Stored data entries
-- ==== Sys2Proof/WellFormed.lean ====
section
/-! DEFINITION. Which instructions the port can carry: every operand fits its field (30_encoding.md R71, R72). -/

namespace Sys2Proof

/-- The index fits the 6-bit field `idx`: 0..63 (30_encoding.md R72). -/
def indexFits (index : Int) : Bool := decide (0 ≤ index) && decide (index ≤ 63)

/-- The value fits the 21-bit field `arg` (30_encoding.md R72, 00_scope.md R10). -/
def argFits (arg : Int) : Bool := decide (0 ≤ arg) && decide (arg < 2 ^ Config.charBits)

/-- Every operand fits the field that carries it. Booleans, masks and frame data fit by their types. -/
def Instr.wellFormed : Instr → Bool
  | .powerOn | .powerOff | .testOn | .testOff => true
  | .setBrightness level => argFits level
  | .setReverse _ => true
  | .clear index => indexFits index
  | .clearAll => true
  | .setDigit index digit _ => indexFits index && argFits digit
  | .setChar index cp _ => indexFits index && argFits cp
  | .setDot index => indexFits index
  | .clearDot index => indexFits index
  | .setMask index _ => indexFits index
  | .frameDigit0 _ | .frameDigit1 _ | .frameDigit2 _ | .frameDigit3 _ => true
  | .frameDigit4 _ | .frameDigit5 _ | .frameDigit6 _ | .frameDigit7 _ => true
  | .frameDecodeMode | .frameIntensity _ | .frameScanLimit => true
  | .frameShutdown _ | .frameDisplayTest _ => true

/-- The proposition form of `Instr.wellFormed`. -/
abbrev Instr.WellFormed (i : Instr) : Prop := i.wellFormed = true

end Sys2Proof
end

---

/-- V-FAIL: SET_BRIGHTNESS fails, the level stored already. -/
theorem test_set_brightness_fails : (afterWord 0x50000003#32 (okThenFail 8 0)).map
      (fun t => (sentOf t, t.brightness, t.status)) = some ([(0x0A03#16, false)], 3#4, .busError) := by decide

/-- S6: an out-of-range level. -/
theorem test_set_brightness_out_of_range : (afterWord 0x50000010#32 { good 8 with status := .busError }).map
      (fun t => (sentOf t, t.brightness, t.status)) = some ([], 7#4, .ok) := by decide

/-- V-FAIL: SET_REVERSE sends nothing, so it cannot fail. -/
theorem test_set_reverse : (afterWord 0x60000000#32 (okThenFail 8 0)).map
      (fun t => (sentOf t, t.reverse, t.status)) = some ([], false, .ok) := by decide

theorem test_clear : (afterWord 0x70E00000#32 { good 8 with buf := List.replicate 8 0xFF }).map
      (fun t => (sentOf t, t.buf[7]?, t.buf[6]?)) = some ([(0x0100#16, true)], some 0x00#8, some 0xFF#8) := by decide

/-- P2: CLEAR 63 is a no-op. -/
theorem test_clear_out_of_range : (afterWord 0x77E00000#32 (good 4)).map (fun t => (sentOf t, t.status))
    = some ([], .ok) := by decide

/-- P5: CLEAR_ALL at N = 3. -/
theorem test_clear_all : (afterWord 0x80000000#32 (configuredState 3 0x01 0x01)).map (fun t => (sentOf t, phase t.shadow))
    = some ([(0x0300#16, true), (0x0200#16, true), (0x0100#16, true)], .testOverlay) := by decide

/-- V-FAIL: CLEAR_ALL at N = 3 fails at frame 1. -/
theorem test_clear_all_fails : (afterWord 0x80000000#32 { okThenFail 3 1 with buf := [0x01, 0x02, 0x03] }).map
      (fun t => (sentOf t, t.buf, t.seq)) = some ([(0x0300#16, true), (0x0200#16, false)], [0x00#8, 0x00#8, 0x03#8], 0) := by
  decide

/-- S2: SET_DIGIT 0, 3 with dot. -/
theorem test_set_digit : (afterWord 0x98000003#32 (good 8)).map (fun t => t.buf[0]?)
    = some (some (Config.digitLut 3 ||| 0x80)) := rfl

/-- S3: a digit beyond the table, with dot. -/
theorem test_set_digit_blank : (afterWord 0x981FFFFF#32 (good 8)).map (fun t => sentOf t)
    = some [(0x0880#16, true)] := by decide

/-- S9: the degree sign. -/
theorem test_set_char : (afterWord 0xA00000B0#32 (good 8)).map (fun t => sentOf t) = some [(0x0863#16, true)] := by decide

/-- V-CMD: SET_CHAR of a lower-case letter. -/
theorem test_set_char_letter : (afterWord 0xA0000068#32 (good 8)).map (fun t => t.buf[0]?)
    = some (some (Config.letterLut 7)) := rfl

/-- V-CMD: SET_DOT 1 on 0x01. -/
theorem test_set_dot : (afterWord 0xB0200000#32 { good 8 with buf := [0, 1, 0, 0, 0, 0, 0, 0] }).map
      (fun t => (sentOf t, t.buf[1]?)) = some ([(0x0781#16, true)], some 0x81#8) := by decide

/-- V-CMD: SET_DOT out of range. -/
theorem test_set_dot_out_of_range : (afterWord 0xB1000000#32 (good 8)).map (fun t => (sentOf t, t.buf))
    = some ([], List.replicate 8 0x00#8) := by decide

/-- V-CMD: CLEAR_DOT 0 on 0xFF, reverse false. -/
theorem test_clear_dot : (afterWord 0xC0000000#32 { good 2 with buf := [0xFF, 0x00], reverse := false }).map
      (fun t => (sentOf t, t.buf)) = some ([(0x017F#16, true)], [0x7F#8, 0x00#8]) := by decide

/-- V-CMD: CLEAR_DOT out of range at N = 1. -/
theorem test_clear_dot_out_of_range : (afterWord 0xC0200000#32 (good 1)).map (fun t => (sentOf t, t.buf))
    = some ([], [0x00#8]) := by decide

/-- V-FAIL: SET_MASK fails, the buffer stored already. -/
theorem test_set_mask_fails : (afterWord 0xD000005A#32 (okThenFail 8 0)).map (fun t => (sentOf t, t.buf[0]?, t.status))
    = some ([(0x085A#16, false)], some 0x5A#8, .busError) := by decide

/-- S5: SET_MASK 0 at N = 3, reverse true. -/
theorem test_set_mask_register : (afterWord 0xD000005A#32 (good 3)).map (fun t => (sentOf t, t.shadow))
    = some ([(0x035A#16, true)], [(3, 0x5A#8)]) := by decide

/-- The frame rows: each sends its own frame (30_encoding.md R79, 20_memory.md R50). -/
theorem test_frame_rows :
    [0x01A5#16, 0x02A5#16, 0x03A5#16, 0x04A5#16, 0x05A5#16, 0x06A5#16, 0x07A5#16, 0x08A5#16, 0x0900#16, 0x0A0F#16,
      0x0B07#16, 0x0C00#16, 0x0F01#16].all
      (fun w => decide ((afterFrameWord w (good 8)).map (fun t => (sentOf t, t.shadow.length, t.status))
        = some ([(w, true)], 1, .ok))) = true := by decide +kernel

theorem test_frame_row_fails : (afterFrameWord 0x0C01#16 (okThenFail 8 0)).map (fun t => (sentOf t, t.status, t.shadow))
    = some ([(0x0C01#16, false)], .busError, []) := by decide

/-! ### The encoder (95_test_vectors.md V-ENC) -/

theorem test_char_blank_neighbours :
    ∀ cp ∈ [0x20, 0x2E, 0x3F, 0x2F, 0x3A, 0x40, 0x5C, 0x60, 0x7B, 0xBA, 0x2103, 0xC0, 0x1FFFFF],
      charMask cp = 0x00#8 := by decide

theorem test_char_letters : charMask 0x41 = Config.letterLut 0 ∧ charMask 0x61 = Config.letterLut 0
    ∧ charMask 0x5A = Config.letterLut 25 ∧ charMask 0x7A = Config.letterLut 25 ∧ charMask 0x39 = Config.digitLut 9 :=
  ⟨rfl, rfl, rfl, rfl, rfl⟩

● Activity
Reproduce, word for word and in full, only the lines above that start at the line with "by decide +kernel" and run through the line with "[]) := by decide", both ends included.

● Solution to this exercise
        = some ([(w, true)], 1, .ok))) = true := by decide +kernel

theorem test_frame_row_fails : (afterFrameWord 0x0C01#16 (okThenFail 8 0)).map (fun t => (sentOf t, t.status, t.shadow))
    = some ([(0x0C01#16, false)], .busError, []) := by decide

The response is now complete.